@[simp] theorem State.setTeam_agenda (s : State) (p : Party) (x : Team) : (s.setTeam p x).agenda = s.agenda := by
  cases p <;> simp [State.setTeam, State.modCtx, State.modSteward]
@[simp] theorem State.setTeam_cur (s : State) (p : Party) (x : Team) : (s.setTeam p x).cur = s.cur := by
  cases p <;> simp [State.setTeam, State.modCtx, State.modSteward]
@[simp] theorem State.setTeam_only (s : State) (p : Party) (x : Team) : (s.setTeam p x).only = s.only := by
  cases p <;> simp [State.setTeam, State.modCtx, State.modSteward]
@[simp] theorem State.setTeam_tick (s : State) (p : Party) (x : Team) : (s.setTeam p x).tick = s.tick := by
  cases p <;> simp [State.setTeam, State.modCtx, State.modSteward]
@[simp] theorem State.setTeam_ac (s : State) (p : Party) (x : Team) : (s.setTeam p x).ac = s.ac := by
  cases p <;> simp [State.setTeam, State.modCtx, State.modSteward]
@[simp] theorem State.setTeam_time (s : State) (p : Party) (x : Team) : (s.setTeam p x).time = s.time := by
  cases p <;> simp [State.setTeam, State.modCtx, State.modSteward]
@[simp] theorem State.setTeam_phase (s : State) (p : Party) (x : Team) : (s.setTeam p x).phase = s.phase := by
  cases p <;> simp [State.setTeam, State.modCtx, State.modSteward]
@[simp] theorem State.setTeam_leaseZero (s : State) (p : Party) (x : Team) : (s.setTeam p x).leaseZero = s.leaseZero := by
  cases p <;> simp [State.setTeam, State.modCtx, State.modSteward]
@[simp] theorem State.setTeam_wrapping (s : State) (p : Party) (x : Team) : (s.setTeam p x).wrapping = s.wrapping := by
  cases p <;> simp [State.setTeam, State.modCtx, State.modSteward]
@[simp] theorem State.setTeam_mem (s : State) (p : Party) (x : Team) : (s.setTeam p x).mem = s.mem := by
  cases p <;> simp [State.setTeam, State.modCtx, State.modSteward]
@[simp] theorem State.setTeam_flaws (s : State) (p : Party) (x : Team) : (s.setTeam p x).flaws = s.flaws := by
  cases p <;> simp [State.setTeam, State.modCtx, State.modSteward]
@[simp] theorem State.setTeam_regs (s : State) (p : Party) (x : Team) : (s.setTeam p x).regs = s.regs := by
  cases p <;> simp [State.setTeam, State.modCtx, State.modSteward]
@[simp] theorem State.setTeam_grids (s : State) (p : Party) (x : Team) : (s.setTeam p x).grids = s.grids := by
  cases p <;> simp [State.setTeam, State.modCtx, State.modSteward]
@[simp] theorem State.setTeam_nextGrid (s : State) (p : Party) (x : Team) : (s.setTeam p x).nextGrid = s.nextGrid := by
  cases p <;> simp [State.setTeam, State.modCtx, State.modSteward]
@[simp] theorem State.setTeam_cores (s : State) (p : Party) (x : Team) : (s.setTeam p x).cores = s.cores := by
  cases p <;> simp [State.setTeam, State.modCtx, State.modSteward]
@[simp] theorem State.setTeam_clusters (s : State) (p : Party) (x : Team) : (s.setTeam p x).clusters = s.clusters := by
  cases p <;> simp [State.setTeam, State.modCtx, State.modSteward]
@[simp] theorem State.setTeam_units (s : State) (p : Party) (x : Team) : (s.setTeam p x).units = s.units := by
  cases p <;> simp [State.setTeam, State.modCtx, State.modSteward]
@[simp] theorem State.setTeam_asked (s : State) (p : Party) (x : Team) : (s.setTeam p x).asked = s.asked := by
  cases p <;> simp [State.setTeam, State.modCtx, State.modSteward]
@[simp] theorem State.setTeam_unmarks (s : State) (p : Party) (x : Team) : (s.setTeam p x).unmarks = s.unmarks := by
  cases p <;> simp [State.setTeam, State.modCtx, State.modSteward]
@[simp] theorem State.setTeam_gangBars (s : State) (p : Party) (x : Team) : (s.setTeam p x).gangBars = s.gangBars := by
  cases p <;> simp [State.setTeam, State.modCtx, State.modSteward]
@[simp] theorem State.setTeam_stamp (s : State) (p : Party) (x : Team) : (s.setTeam p x).stamp = s.stamp := by
  cases p <;> simp [State.setTeam, State.modCtx, State.modSteward]
@[simp] theorem State.setTeam_shrunk (s : State) (p : Party) (x : Team) : (s.setTeam p x).shrunk = s.shrunk := by
  cases p <;> simp [State.setTeam, State.modCtx, State.modSteward]
@[simp] theorem State.setTeam_recorded (s : State) (p : Party) (x : Team) : (s.setTeam p x).recorded = s.recorded := by
  cases p <;> simp [State.setTeam, State.modCtx, State.modSteward]
@[simp] theorem State.setTeam_locked (s : State) (p : Party) (x : Team) : (s.setTeam p x).locked = s.locked := by
  cases p <;> simp [State.setTeam, State.modCtx, State.modSteward]
@[simp] theorem State.setTeam_ticket (s : State) (p : Party) (x : Team) : (s.setTeam p x).ticket = s.ticket := by
  cases p <;> simp [State.setTeam, State.modCtx, State.modSteward]
@[simp] theorem State.setTeam_ticketQ (s : State) (p : Party) (x : Team) : (s.setTeam p x).ticketQ = s.ticketQ := by
  cases p <;> simp [State.setTeam, State.modCtx, State.modSteward]
@[simp] theorem State.setTeam_invals (s : State) (p : Party) (x : Team) : (s.setTeam p x).invals = s.invals := by
  cases p <;> simp [State.setTeam, State.modCtx, State.modSteward]
@[simp] theorem State.setTeam_transGen (s : State) (p : Party) (x : Team) : (s.setTeam p x).transGen = s.transGen := by
  cases p <;> simp [State.setTeam, State.modCtx, State.modSteward]
@[simp] theorem State.setTeam_tinvFull (s : State) (p : Party) (x : Team) : (s.setTeam p x).tinvFull = s.tinvFull := by
  cases p <;> simp [State.setTeam, State.modCtx, State.modSteward]
@[simp] theorem State.setTeam_tinvErr (s : State) (p : Party) (x : Team) : (s.setTeam p x).tinvErr = s.tinvErr := by
  cases p <;> simp [State.setTeam, State.modCtx, State.modSteward]
@[simp] theorem State.setTeam_bias (s : State) (p : Party) (x : Team) : (s.setTeam p x).bias = s.bias := by
  cases p <;> simp [State.setTeam, State.modCtx, State.modSteward]
@[simp] theorem State.setTeam_lapse (s : State) (p : Party) (x : Team) : (s.setTeam p x).lapse = s.lapse := by
  cases p <;> simp [State.setTeam, State.modCtx, State.modSteward]
@[simp] theorem State.setTeam_leases (s : State) (p : Party) (x : Team) : (s.setTeam p x).leases = s.leases := by
  cases p <;> simp [State.setTeam, State.modCtx, State.modSteward]
@[simp] theorem State.setTeam_dirty (s : State) (p : Party) (x : Team) : (s.setTeam p x).dirty = s.dirty := by
  cases p <;> simp [State.setTeam, State.modCtx, State.modSteward]
@[simp] theorem State.setTeam_devErr (s : State) (p : Party) (x : Team) : (s.setTeam p x).devErr = s.devErr := by
  cases p <;> simp [State.setTeam, State.modCtx, State.modSteward]
@[simp] theorem State.setTeam_mailboxes (s : State) (p : Party) (x : Team) : (s.setTeam p x).mailboxes = s.mailboxes := by
  cases p <;> simp [State.setTeam, State.modCtx, State.modSteward]
@[simp] theorem State.setTeam_arrivals (s : State) (p : Party) (x : Team) : (s.setTeam p x).arrivals = s.arrivals := by
  cases p <;> simp [State.setTeam, State.modCtx, State.modSteward]
@[simp] theorem State.setTeam_flows (s : State) (p : Party) (x : Team) : (s.setTeam p x).flows = s.flows := by
  cases p <;> simp [State.setTeam, State.modCtx, State.modSteward]
@[simp] theorem State.setTeam_sent (s : State) (p : Party) (x : Team) : (s.setTeam p x).sent = s.sent := by
  cases p <;> simp [State.setTeam, State.modCtx, State.modSteward]
@[simp] theorem State.setTeam_latch (s : State) (p : Party) (x : Team) : (s.setTeam p x).latch = s.latch := by
  cases p <;> simp [State.setTeam, State.modCtx, State.modSteward]
@[simp] theorem State.setTeam_gated (s : State) (p : Party) (x : Team) : (s.setTeam p x).gated = s.gated := by
  cases p <;> simp [State.setTeam, State.modCtx, State.modSteward]
@[simp] theorem State.setTeam_requests (s : State) (p : Party) (x : Team) : (s.setTeam p x).requests = s.requests := by
  cases p <;> simp [State.setTeam, State.modCtx, State.modSteward]
@[simp] theorem State.setTeam_leader (s : State) (p : Party) (x : Team) : (s.setTeam p x).leader = s.leader := by
  cases p <;> simp [State.setTeam, State.modCtx, State.modSteward]
@[simp] theorem State.setTeam_power (s : State) (p : Party) (x : Team) : (s.setTeam p x).power = s.power := by
  cases p <;> simp [State.setTeam, State.modCtx, State.modSteward]
@[simp] theorem State.setTeam_boot (s : State) (p : Party) (x : Team) : (s.setTeam p x).boot = s.boot := by
  cases p <;> simp [State.setTeam, State.modCtx, State.modSteward]
@[simp] theorem State.setTeam_ports (s : State) (p : Party) (x : Team) : (s.setTeam p x).ports = s.ports := by
  cases p <;> simp [State.setTeam, State.modCtx, State.modSteward]
@[simp] theorem State.setTeam_pcie (s : State) (p : Party) (x : Team) : (s.setTeam p x).pcie = s.pcie := by
  cases p <;> simp [State.setTeam, State.modCtx, State.modSteward]
@[simp] theorem State.setTeam_ioRegs (s : State) (p : Party) (x : Team) : (s.setTeam p x).ioRegs = s.ioRegs := by
  cases p <;> simp [State.setTeam, State.modCtx, State.modSteward]
@[simp] theorem State.setTeam_kernels (s : State) (p : Party) (x : Team) : (s.setTeam p x).kernels = s.kernels := by
  cases p <;> simp [State.setTeam, State.modCtx, State.modSteward]
@[simp] theorem State.setTeam_plates (s : State) (p : Party) (x : Team) : (s.setTeam p x).plates = s.plates := by
  cases p <;> simp [State.setTeam, State.modCtx, State.modSteward]
@[simp] theorem State.setTeam_log (s : State) (p : Party) (x : Team) : (s.setTeam p x).log = s.log := by
  cases p <;> simp [State.setTeam, State.modCtx, State.modSteward]
@[simp] theorem State.setTeam_sigs (s : State) (p : Party) (x : Team) : (s.setTeam p x).sigs = s.sigs := by
  cases p <;> simp [State.setTeam, State.modCtx, State.modSteward]
@[simp] theorem State.setTeam_replay (s : State) (p : Party) (x : Team) : (s.setTeam p x).replay = s.replay := by
  cases p <;> simp [State.setTeam, State.modCtx, State.modSteward]
@[simp] theorem State.setTeam_msis (s : State) (p : Party) (x : Team) : (s.setTeam p x).msis = s.msis := by
  cases p <;> simp [State.setTeam, State.modCtx, State.modSteward]
@[simp] theorem State.setTeam_readData (s : State) (p : Party) (x : Team) : (s.setTeam p x).readData = s.readData := by
  cases p <;> simp [State.setTeam, State.modCtx, State.modSteward]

════════════════════

→ What you are asked to do:
Please transcribe the records exactly from their first line through the line holding "s.wrapping := by", and leave out all others.

→ Response:
@[simp] theorem State.setTeam_agenda (s : State) (p : Party) (x : Team) : (s.setTeam p x).agenda = s.agenda := by
  cases p <;> simp [State.setTeam, State.modCtx, State.modSteward]
@[simp] theorem State.setTeam_cur (s : State) (p : Party) (x : Team) : (s.setTeam p x).cur = s.cur := by
  cases p <;> simp [State.setTeam, State.modCtx, State.modSteward]
@[simp] theorem State.setTeam_only (s : State) (p : Party) (x : Team) : (s.setTeam p x).only = s.only := by
  cases p <;> simp [State.setTeam, State.modCtx, State.modSteward]
@[simp] theorem State.setTeam_tick (s : State) (p : Party) (x : Team) : (s.setTeam p x).tick = s.tick := by
  cases p <;> simp [State.setTeam, State.modCtx, State.modSteward]
@[simp] theorem State.setTeam_ac (s : State) (p : Party) (x : Team) : (s.setTeam p x).ac = s.ac := by
  cases p <;> simp [State.setTeam, State.modCtx, State.modSteward]
@[simp] theorem State.setTeam_time (s : State) (p : Party) (x : Team) : (s.setTeam p x).time = s.time := by
  cases p <;> simp [State.setTeam, State.modCtx, State.modSteward]
@[simp] theorem State.setTeam_phase (s : State) (p : Party) (x : Team) : (s.setTeam p x).phase = s.phase := by
  cases p <;> simp [State.setTeam, State.modCtx, State.modSteward]
@[simp] theorem State.setTeam_leaseZero (s : State) (p : Party) (x : Team) : (s.setTeam p x).leaseZero = s.leaseZero := by
  cases p <;> simp [State.setTeam, State.modCtx, State.modSteward]
@[simp] theorem State.setTeam_wrapping (s : State) (p : Party) (x : Team) : (s.setTeam p x).wrapping = s.wrapping := by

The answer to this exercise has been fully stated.